Con respecto a las violaciones a los derechos humanos en las que ha estado implicada la PF –como el caso de Tanhuato, Michoacán, donde 42 integrantes del CJNG y un policía murieron en un operativo en el rancho de El Sol el 22 de mayo de 2015–, Sales Heredia asegura que atendió todas las recomendaciones de la Comisión Nacional de los Derechos Humanos (CNDH) al respecto.

En cuanto al caso de Nochixtlán, Oaxaca, donde los pobladores acusaron a elementos de la PF de atacar a la población con armas de fuego y granadas lacrimógenas con el pretexto de liberar las vías de comunicación tomadas por integrantes de la Sección 22 de la Coordinadora Nacional de Trabajadores de la Educación (CNTE), y a la CNDH de omitir información para proteger a Gobernación, el entrevistado insiste en que los agentes no estaban en el lugar de los hechos.

Los pendientes

El funcionario comenta que uno de los pendientes que deja es la liberación de los policías acusados por la fuga de Joaquín Guzmán Loera. De manera inexplicable, dice, la PGR se ha negado a formular acusaciones. Asegura que se les protegió laboralmente para facilitar su reincorporación a sus plazas cuando recobren su libertad.

Dice desconocer por qué no se detuvo a funcionarios de alto nivel, como su antecesor Monte Alejandro Rubido, por ejemplo, que tuvieron acceso a informes de lo que sucedía en el penal.

Otro pendiente es el lavado de dinero. Los abogados de los narcos logran que se les regrese a sus clientes todo lo incautado:

“En México se necesita la existencia de un delito predicado; es decir, el Ministerio Público tiene que demostrar al juez que el dinero que lleva el detenido en su maleta al momento de su captura está vinculado con una organización delictiva. 

“En 48 horas tiene que ponerlo a disposición del juez y el juez tiene que dictar la vinculación a proceso. No hay Ministerio Público en el mundo que pueda demostrar vinculación, porque los narcos no piden recibo ni dan factura”, explica el entrevistado.

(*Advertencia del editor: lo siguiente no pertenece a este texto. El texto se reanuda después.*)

/-! ### Snapshots (06 R177) -/

/-- The 64 bytes of a track point as 16 words. -/
def ptWords (p : PosePt) : List Word :=
  let lo := fun x : Int => BitVec.ofInt 32 x
  let hi := fun x : Int => BitVec.ofInt 32 (x / 2 ^ 32)
  let two := fun a b : Int => BitVec.ofNat 32 (ofInt 16 a + 65536 * ofInt 16 b)
  let sat := fun a : Nat => min a 65535
  let x := p.trk
  [BitVec.ofNat 32 p.mt, BitVec.ofNat 32 (p.mt / 2 ^ 32), lo x.e, hi x.e, lo x.n, hi x.n, lo x.u, hi x.u, BitVec.ofNat 32 x.hdg,
   two x.pitch x.roll, lo x.speed, lo x.curv, two x.accel (sat x.sdPos), two (sat x.sdHdg) x.slip,
   BitVec.ofNat 32 (p.state + 8 * p.hdg2.toNat + 16 * p.imu.toNat + 256 * p.org + 65536 * (p.seq % 65536)), 0]

/-- A CAPTURE copies the newest track point into a snapshot set. -/
def Dev.poseCapture (d : Dev) (n : Nat) (v : Word) : Dev :=
  if v.getLsbD 0 then
    match d.lastPt with
    | some p => d.forAll (List.range 16) fun w d => d.setReg (R.POSE_SNAP_W n w) ((ptWords p).getD w 0)
    | none => d
  else d

/-! ### Track points (06 R169, R175, R176) -/

/-- The whole square root. -/
def isqrt (n : Nat) : Nat :=
  (List.range 160).foldl (fun r i => if (r + 2 ^ (159 - i)) ^ 2 ≤ n then r + 2 ^ (159 - i) else r) 0

/-- A number moved towards 0 by a step. -/
def towards0 (x : Int) (step : Nat) : Int := if x.natAbs ≤ step then 0 else x - x.sign * step

/-- One track point's share of the correction enters the track: CORR_SLEW mm/s in position, HDG_SLEW × 0.01 mrad/s in heading, for
10 µs; the unit moves at these rates (06 R175; DEDUCED, notes/assumptions/29.md). -/
def Dev.slewTrack (d : Dev) : Dev :=
  let s : Nat := 1024 * max 1 (d.fld R.POSE_CTRL_CORR_SLEW)
  let x := d.pose
  let m := isqrt x.lagSq
  let part := fun a : Int => if m ≤ s then 0 else a - Int.tdiv (a * s) (m + 1)
  { d with pose := { x with lagE := part x.lagE, lagN := part x.lagN, lagU := part x.lagU
                            lagH := towards0 x.lagH (683565275 * max 1 (d.fld R.POSE_CTRL_HDG_SLEW)) } }

/-- A jump: the track takes the new position at this point (06 R175). -/
def Dev.jumpTrack (d : Dev) : Dev :=
  if d.pose.jump then
    let mm := isqrt d.pose.lagSq / 102400000
    let d := d.poseSet fun x => { x with lagE := 0, lagN := 0, lagU := 0, jump := false }
    (d.setFld R.POSE_JUMP_LAST_MM (min mm 65535)).poseEvent R.POSE_EVT_JUMP
  else d.slewTrack

/-- The track: the fused estimate less the correction still to come. -/
def PoseState.track (x : PoseState) (y : PoseEst) : PoseEst :=
  { y with e := y.e - x.lagE / 100000, n := y.n - x.lagN / 100000, u := y.u - x.lagU / 100000
           hdg := (((y.hdg : Int) - x.lagH / 10 ^ 10) % 2 ^ 32).toNat }

/-- The point that a track point is computed from: the newest one, or before the first point one of which nothing is known. -/
def Dev.fromPt (d : Dev) (t : Nat) : PosePt :=
  match d.lastPt with
  | some p => p
  | none => { mt := t - 40000, seq := 0, state := 1, org := d.fld R.POSE_STAT_ORG_GEN, est := PoseEst.zero, trk := PoseEst.zero
              att := false, hdg2 := false, imu := false, way := 0 }

/-- A track point enters the track: fused, slewed or jumped, kept in the history, the state moved (06 R169, R171, R175, R176). -/
def Dev.addPoint (d : Dev) (t : Nat) : Dev :=
  let q := d.fromPt t
  let est := d.fuseAt q t fun _ => true
  let k := d.knownBefore q.mt
  let d := (if d.pose.ins.any fun x => decide (q.mt ≤ x.1 ∧ x.1 < t) && isUpdate x.2 then
      d.addLag k.1 k.2 (d.fuseAt q t fun x => !isUpdate x) est else d).jumpTrack
  let d := (d.poseSet fun x => { x with seq := x.seq + 1 }).poseMove t
  let trk := d.pose.track est
  let p : PosePt := { mt := t, seq := d.pose.seq, state := d.poseSt, org := d.fld R.POSE_STAT_ORG_GEN, est := est, trk := trk
                      att := d.pose.pitchOk && d.pose.rollOk, hdg2 := d.pose.hdg2, imu := d.imuOk
                      way := q.way + trk.speed.natAbs * ((t - q.mt) / 40000) }
  d.poseSet fun x => { x with hist := (p :: x.hist).take 1024 }

/-- The MT of the track point due: the last multiple of 40,000, when it is not before EN rose and no track point holds it yet. -/
def Dev.pointDue (d : Dev) : Option Nat :=
  let t := d.now / 40000 * 40000
  match d.lastPt with
  | some p => if p.mt < t then some t else none
  | none => if d.pose.enAt ≤ t then some t else none

/-! ### Commands -/

/-- FIX_TO_EXPIRY (06 R176). -/
def execFixToExpiry (s : State) : Host.Outcome State Fault Refusal :=
  onDev s fun d =>
    if d.poseSt = 2 ∧ d.fixFresh d.now = false then (if d.drInputs then d.setPoseSt 3 else d.poseLost false) else d

/-- DR_LIMIT_EXPIRY (06 R176). -/
def execDrLimitExpiry (s : State) : Host.Outcome State Fault Refusal :=
  onDev s fun d =>
    if d.poseSt = 3 ∧ d.pose.drEntry + max 1 (d.fld R.POSE_DR_DR_LIMIT) * secTicks < d.now then d.poseLost true else d

/-- IMU_SUBMIT (06 R174). -/
def execImuSubmit (v : BitVec 32) (s : State) : Host.Outcome State Fault Refusal :=
  onDev s fun d => d.access R.POSE_IMU_CMD fun d => d.imuSubmit v

/-- POSE_CAPTURE (06 R177). -/
def execPoseCapture (n : Fin 4) (v : BitVec 32) (s : State) : Host.Outcome State Fault Refusal :=
  onDev s fun d => d.access (R.POSE_SNAP_CMD n) fun d => d.poseCapture n v

end Sys2Proof.Machine
end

En otros países, insiste, quien tiene que demostrar que obtuvo sus recursos de manera lícita es el detenido. “En mi opinión, hay que invertir la carga de la prueba. Por eso planteamos las reformas al artículo 400 bis del Código Penal”.

–Así como lo plantea, es un escenario catastrófico, como dijo Durazo Montaño.

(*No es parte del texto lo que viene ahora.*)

/-- The class a word's phase has, none for an untimed instruction, given the present class (WAIT extends it). -/
def wordClass (w : Word) (holdA : Nat) (now : PhClass) : PhClass :=
  match psqOp w with
  | 0x1 => .peak
  | 0x2 => .peak
  | 0x3 => .hold
  | 0x4 => if holdA < psqI w then .peak else .hold
  | 0x6 => .quench
  | 0x9 => now
  | 0xA => .peak
  | _ => .none

/-- Whether an OP is timed. -/
def isTimed (op : Nat) : Bool := decide ((1 ≤ op ∧ op ≤ 4) ∨ op = 6 ∨ op = 9 ∨ op = 0xA)

/-- Moves a context to a word of its image at its time cursor. -/
def Dev.setPc (d : Dev) (c pc : Nat) : Dev :=
  (d.setCtx c { d.ctx c with pc := pc }).setFld (R.PSQ_CH_STAT_PC c) pc

/-- Sets PROG_ERR with its cause and raises PSQ_PROG (09 R267, R281). -/
def Dev.progErr (d : Dev) (c why : Nat) : Dev :=
  ((d.setFld (R.PSQ_CH_STAT_PROG_WHY c) why).ctxEvent c (R.PSQ_CH_STAT_PROG_ERR c)).raiseFault Src.psqProg
    (bankMask (c / 16))

/-- The drive and target with which a phase begins. -/
def beginDrive (w : Word) (x : Ctx) (present : Nat) : Ctx :=
  match psqOp w with
  | 0x1 => { x with drive := .full, tgt := psqI w }
  | 0x2 => { x with drive := .reg, tgt := psqI w }
  | 0x3 => { x with drive := .reg, tgt := psqI w }
  | 0x4 => { x with drive := .reg, rampT0 := present, tgt := present }
  | 0x6 => { x with drive := .off (w.getLsbD 15), tgt := 0 }
  | 0xA => { x with drive := .full, tgt := 4095 }
  | _ => x

/-- The feeder of a group is driven on with a member's first edge (09 R279). -/
def Dev.feederOn (d : Dev) (c : Nat) : Dev :=
  match d.groupOfMember c with
  | some g =>
    let f := d.feederOf (c / 16) g
    (d.setFlag (R.CH_STAT_CMD_ON f) true).stageOn f (d.ctx c).cur
  | none => d

/-- The first phase of a profile that drives turns the output on, and its group's feeder with it (07 R566, 09 R279). -/
def Dev.firstEdge (d : Dev) (c : Nat) : Dev :=
  if (d.ctx c).drive.isOff || (d.chan c).on then d else (d.stageOn c (d.ctx c).cur).feederOn c

/-- Begins the phase of the word a context has come to, at its time cursor; an untimed word waits for its command. -/
def Dev.beginPhase (d : Dev) (c : Nat) : Dev :=
  let x := d.ctx c
  let w := d.ctxWord c
  if !isTimed (psqOp w) then d
  else
    let cls := wordClass w x.holdA x.cls
    let y := beginDrive w x (d.ctxTarget c)
    let d := d.setCtx c { y with cls := cls, untimed := 0, hDrive := x.drive, hTgt := x.tgt, hCls := x.cls,
                                 leftPeak := x.leftPeak || decide (cls = .hold ∨ cls = .quench) }
    let d := d.setCtx c { d.ctx c with aim := d.aimAt c x.cur }
    let d := (d.firstEdge c).setFlag (R.PSQ_CH_STAT_PEAK_CLASS c) (decide (cls = .peak))
    let d := match cls with
      | .hold => d.returnBooking c
      | .quench => d.returnBooking c
      | .peak => if (d.ctx c).inWindow x.cur then d else d.ctxEvent c (R.PSQ_CH_STAT_PEAK_OVR c)
      | .none => d
    d.updateHeld (c / 16) x.cur

/-- Moves a context to the abort sequence from an MT (09 R272). -/
def Dev.toAbort (d : Dev) (c t : Nat) : Dev :=
  (d.setCtx c { d.ctx c with abort := some 0, ditA := 0, ditNext := none, cur := t, stall := none }).beginPhase c

/-- A context's leave window is over at t: its booking is returned, and a peak-class phase that still runs has overrun it (09 R268). -/
def Dev.closeWindow (d : Dev) (c t : Nat) : Dev :=
  let x := d.ctx c
  if x.booking.isSome && decide (x.winEnd < t) then
    let d := d.returnBooking c
    if x.cls = .peak then d.ctxEvent c (R.PSQ_CH_STAT_PEAK_OVR c) else d
  else d

/-- A microcode word meets a detection: counted, and the context holds its drive and target (09 R284). -/
def Dev.microDetect (d : Dev) (c : Nat) (fails : Bool) : Dev :=
  let b := c / 16
  let x := d.ctx c
  let d := d.setCtx c { x with stall := some (d.now, fails), drive := x.hDrive, tgt := x.hTgt, cls := x.hCls }
  let d := (d.count (R.PSQ_BANK_INTEG_CNT b)).psqEvent b (R.PSQ_BANK_EVT_INTEG b)
  d.ctxEvent c (R.PSQ_CH_STAT_REDO c)

/-- A context comes to its next word: an armed injection corrupts it, a repeated peak of a group member ends the profile
(09 R281), else its phase begins. -/
def Dev.enterWord (d : Dev) (c : Nat) : Dev :=
  let x := d.ctx c
  let w := d.ctxWord c
  let sel := some (c / 16)
  if d.injected 9 sel && x.abort.isNone then
    let twice := d.injectedTwice 9 sel
    let d := (d.injectDone 9 sel).setCtx c { x with hDrive := x.drive, hTgt := x.tgt, hCls := x.cls }
    d.microDetect c twice
  else if wordClass w x.holdA x.cls == .peak && psqOp w != 9 && x.leftPeak && x.abort.isNone &&
      (d.groupOfMember c).isSome then
    (d.toAbort c x.cur).progErr c 2
  else d.beginPhase c

/-- Goes on at a word from an MT. -/
def Dev.goTo (d : Dev) (c pc t : Nat) : Dev :=
  let d := d.closeWindow c t
  match (d.ctx c).abort with
  | some k => (d.setCtx c { d.ctx c with abort := some (k + 1), cur := t }).beginPhase c
  | none => ((d.setCtx c { d.ctx c with cur := t }).setPc c pc).enterWord c

/-- Goes on at the next word. -/
def Dev.goNext (d : Dev) (c t : Nat) : Dev := d.goTo c ((d.ctx c).pc + 1) t

/-- After an untimed instruction: the 32nd in a row ends the profile (09 R267), else the context goes on. -/
def Dev.afterUntimed (d : Dev) (c pc : Nat) : Dev :=
  let x := d.ctx c
  if 32 ≤ x.untimed + 1 then (d.toAbort c x.cur).progErr c 1
  else (d.setCtx c { x with untimed := x.untimed + 1 }).goTo c pc x.cur

/-- The present MT on the 10 ns grid. -/
def Dev.grid10 (d : Dev) : Nat := d.now / 40 * 40

/-- An instruction command: the context runs, is not stalled, and stands at a word of this OP; a detection in the word stalls
it, else it executes. -/
def Dev.psqExec (d : Dev) (c op : Nat) (det : Bool) (f : Ctx → Word → Dev) : Dev :=
  let x := d.ctx c
  let w := d.ctxWord c
  if d.domOn 6 && d.running c && x.stall.isNone && decide (psqOp w = op) && decide (x.cur ≤ d.now) then
    if det && x.abort.isNone then d.microDetect c false else f x w
  else d

/-- Whether a channel's profile stands at an END that is due: its end takes place in this step (04 R139). -/
def Dev.endDue (d : Dev) (c : Nat) : Bool :=
  let x := d.ctx c
  d.domOn 6 && d.running c && x.stall.isNone && decide (psqOp (d.ctxWord c) = 0) && decide (x.cur ≤ d.now)

/-- Whether a duration in µs from a context's time cursor has passed. -/
def Dev.phaseOver (d : Dev) (x : Ctx) (us : Nat) : Bool := decide (x.cur + usTicks us ≤ d.now)

/-- A timed phase of t µs ends at its start plus t. -/
def Dev.endTimed (d : Dev) (c : Nat) (x : Ctx) (us : Nat) : Dev :=
  if d.phaseOver x us then d.goNext c (x.cur + usTicks us) else d

/-- The target of a RAMP at e ticks of t µs, rounded to the nearest 10 mA with ties upwards (09 R266). -/
def rampTarget (t0 i e t : Nat) : Nat :=
  let n : Int := ((i : Int) - t0) * e
  let q : Int := t * 4000
  ((t0 : Int) + (2 * n + q) / (2 * q)).toNat

/-- The RAMP target at a regulation period start (09 R266). -/
def Dev.rampStep (d : Dev) (c t : Nat) : Dev :=
  let x := d.ctx c
  let w := d.ctxWord c
  if psqOp w = 4 ∧ x.drive = .reg ∧ x.stall = none then
    let us := psqT w
    if us = 0 ∨ x.cur + usTicks us ≤ t then d.setCtx c { x with tgt := psqI w }
    else d.setCtx c { x with tgt := rampTarget x.rampT0 (psqI w) (t - x.cur) us }
  else d

/-- A regulation period starts at t: a new period and a new dither take effect, the RAMP target moves, and the period has its target (09
R266, R268, R269). -/
def Dev.regPeriod (d : Dev) (c t : Nat) : Dev :=
  let d := d.closeWindow c (t + 1)
  let x := d.ctx c
  let x := match x.perNext with
    | some p => { x with period := p, perNext := none }
    | none => x
  let x := match x.ditNext with
    | some (a, p) => { x with ditA := a, ditP := p, ditAt := t, ditNext := none }
    | none => x
  let d := (d.setCtx c x).rampStep c t
  d.setCtx c { d.ctx c with aim := d.aimAt c t }

/-! ### Closing detection (09 R274, R275) -/

/-- The state of the detection loop: imax, and after a dip imin with tmin. -/
def kinkLoop (krise kdrop : Int) : Int → Option (Int × Nat) → List KinkSample → Option (Nat × Nat)
  | _, _, [] => none
  | imax, none, s :: l =>
    let i := s.i.toInt
    let m := max imax i
    if i < m - kdrop * 10 then kinkLoop krise kdrop m (some (i, s.t.toNat)) l else kinkLoop krise kdrop m none l
  | imax, some (imin, tmin), s :: l =>
    let i := s.i.toInt
    let p := if i < imin then (i, s.t.toNat) else (imin, tmin)
    if p.1 + krise ≤ i then some (p.2, s.t.toNat) else kinkLoop krise kdrop imax (some p) l

/-- The close MT and the MT of the confirming sample. -/
def kink (x : Ctx) (l : List KinkSample) : Option (Nat × Nat) :=
  kinkLoop x.krise x.kdrop 0 none (l.filter fun s => decide (x.cur + usTicks (100 * x.kblank) ≤ s.t.toNat))

/-- Records a detection (09 R275). -/
def Dev.recordClose (d : Dev) (c t : Nat) : Dev :=
  let d := d.setReg64 (R.PSQ_CH_CLOSE_LO c) (R.PSQ_CH_CLOSE_HI c) t
  (d.setReg (R.PSQ_CH_CLOSE_T c) (BitVec.ofNat 32 ((t - (d.ctx c).start) / 4000))).ctxEvent c (R.PSQ_CH_STAT_CLOSED c)

/-! ### Starts (09 R265, R271, R278 to R280) -/

/-- The half of a bank that will be active at an MT (09 R283). -/
def Dev.halfAt (d : Dev) (b t : Nat) : Nat :=
  let h := d.fld (R.PSQ_BANK_STAT_ACT_HALF b)
  match (d.psqBank b).swapAt with
  | some s => if s ≤ t then 1 - h else h
  | none => h

/-- Whether an image will be active at an MT. -/
def Dev.imageAt (d : Dev) (b t : Nat) : Bool :=
  d.flag (R.PSQ_BANK_STAT_ACT_VALID b) || (match (d.psqBank b).swapAt with | some s => decide (s ≤ t) | none => false)

/-- Whether a mode can run a profile: HS, LS or HB. -/
def profMode (m : Nat) : Bool := decide (m = 1 ∨ m = 2 ∨ m = 3)

/-- The target check of a PSQ_START for an entry fired at an MT (09 R265, 07 R204). -/
def Dev.psqAccepts (d : Dev) (c : Nat) (arg policy fire : Nat) : Bool :=
  let b := c / 16
  let e := d.psqEntry b (d.halfAt b fire) arg
  d.acceptsProfile c && decide (arg < 32) && d.imageAt b fire && decide (e ≠ 0) && profMode (d.mode c) &&
    (entRelease e || !d.flag (R.PSQ_CH_STAT_COIL_HOT c)) && (d.groupOfFeeder c).isNone &&
    (match d.groupOfMember c with
     | some g =>
       let f := d.feederOf b g
       decide (policy ≠ 2) && decide (d.mode f = 1) && decide (d.owner f = 2) && !d.flag (R.CH_STAT_SAFE f) &&
         !d.flag (R.CH_STAT_LATCHED f)
     | none => true)

/-- The length in µs of a start's leave window (09 R265). -/
def Dev.psqWindow (d : Dev) (c : Nat) (e : BitVec 64) (policy maxLate : Nat) : Nat :=
  (if (d.groupOfMember c).isSome ∧ policy = 1 then maxLate else 0) + entPeakUs e

/-- The current booking of a KIND 0 start, if any (09 R265, 16 R458, R462). -/
def Dev.psqLeave (d : Dev) (x : Entry) : Option LeaveReq :=
  let b := x.target / 16
  let e := d.psqEntry b (d.halfAt b x.final) (bitsOf x.arg 0 8)
  if entRelease e then none
  else some { bank := some b, amount := entPeakA e, mw := 0, start := x.final, us := d.psqWindow x.target e x.policy x.maxLate,
              safety := d.flag (R.CH_CFG_SAFETY x.target), req := 0, owner := x.ins }

/-- The booking made at the commit of an entry. -/
def Dev.bookingOf (d : Dev) (ins : Nat) : Option Nat := (d.pwr.books.find? fun k => k.req == 0 && k.owner == ins).map (·.id)

/-- The context with which a profile starts (09 R266). -/
def Dev.freshCtx (d : Dev) (c : Nat) (e : BitVec 64) (x : Entry) (edge : Nat) : Ctx :=
  let m := d.mode c
  let noPath := (m = 1 ∨ m = 2) ∧ d.flag (R.PSQ_CH_CFG_FW_EXT c) = false
  { Ctx.init with
    half := d.halfAt (c / 16) edge
    pc := entAddr e
    cur := edge
    drive := (d.ctx c).drive
    fast := decide noPath
    period := max 1000 (min 1000000 (d.fld (R.CH_PWM_PERIOD_PERIOD c)))
    start := edge
    winEnd := x.final + usTicks (d.psqWindow c e x.policy x.maxLate)
    peakA := entPeakA e
    holdA := entHoldA e
    booking := d.bookingOf x.ins
    op := d.sch.nextOp
    tw := (d.ctx c).tw
    coilAt := (d.ctx c).coilAt
    rmAt := (d.ctx c).rmAt }

/-- A KIND 0 start places its first edge: a running profile ends in that step, the new context begins (09 R271, R279). -/
def Dev.beginProfile (d : Dev) (c : Nat) (e : BitVec 64) (x : Entry) (edge : Nat) : Dev :=
  let d := if d.running c then (d.returnBooking c).endOp (d.ctx c).op edge else d
  let d := if (d.ctx c).drive.isOff then d.stageOff c edge else d
  let y := d.freshCtx c e x edge
  let d := d.setCtx c y
  let ref := match x.src with | .host r _ => some r | _ => none
  let d := (d.startOp ref 0x04 c).count (R.PSQ_CH_START_CNT c)
  let d := (d.setFlag (R.PSQ_CH_STAT_RUN c) true).setFlag (R.PSQ_CH_STAT_OLD_IMG c) false
  let d := (d.setFld (R.PSQ_CH_STAT_PC c) (entAddr e)).freeOldHalf (c / 16)
  (d.setFlag (R.CH_STAT_CMD_ON c) true).enterWord c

–No, no es un escenario catastrófico. Creo que hay muchos retos, muchos problemas. Podemos estar mal, pero no estamos en ruinas. 

–¿Habrá justicia y paz?

–Es nuestro mejor deseo. Hay condiciones. México tiene muchos problemas, muchos retos, muchos desafíos, pero no está en ruinas.

A contrapelo de las declaraciones del encargado de la seguridad nacional, el 29 de agosto –cuatro días después de la entrevista–, el presidente Enrique Peña Nieto expuso en un video de dos minutos que no logró atender “suficientemente” el ámbito de la seguridad: “No hemos alcanzado el objetivo de darle a los mexicanos paz y tranquilidad en cualquier parte de la geografía nacional”. 

Esta entrevista se publicó el 2 de septiembre de 2018 en la edición 2183 de la revista Proceso.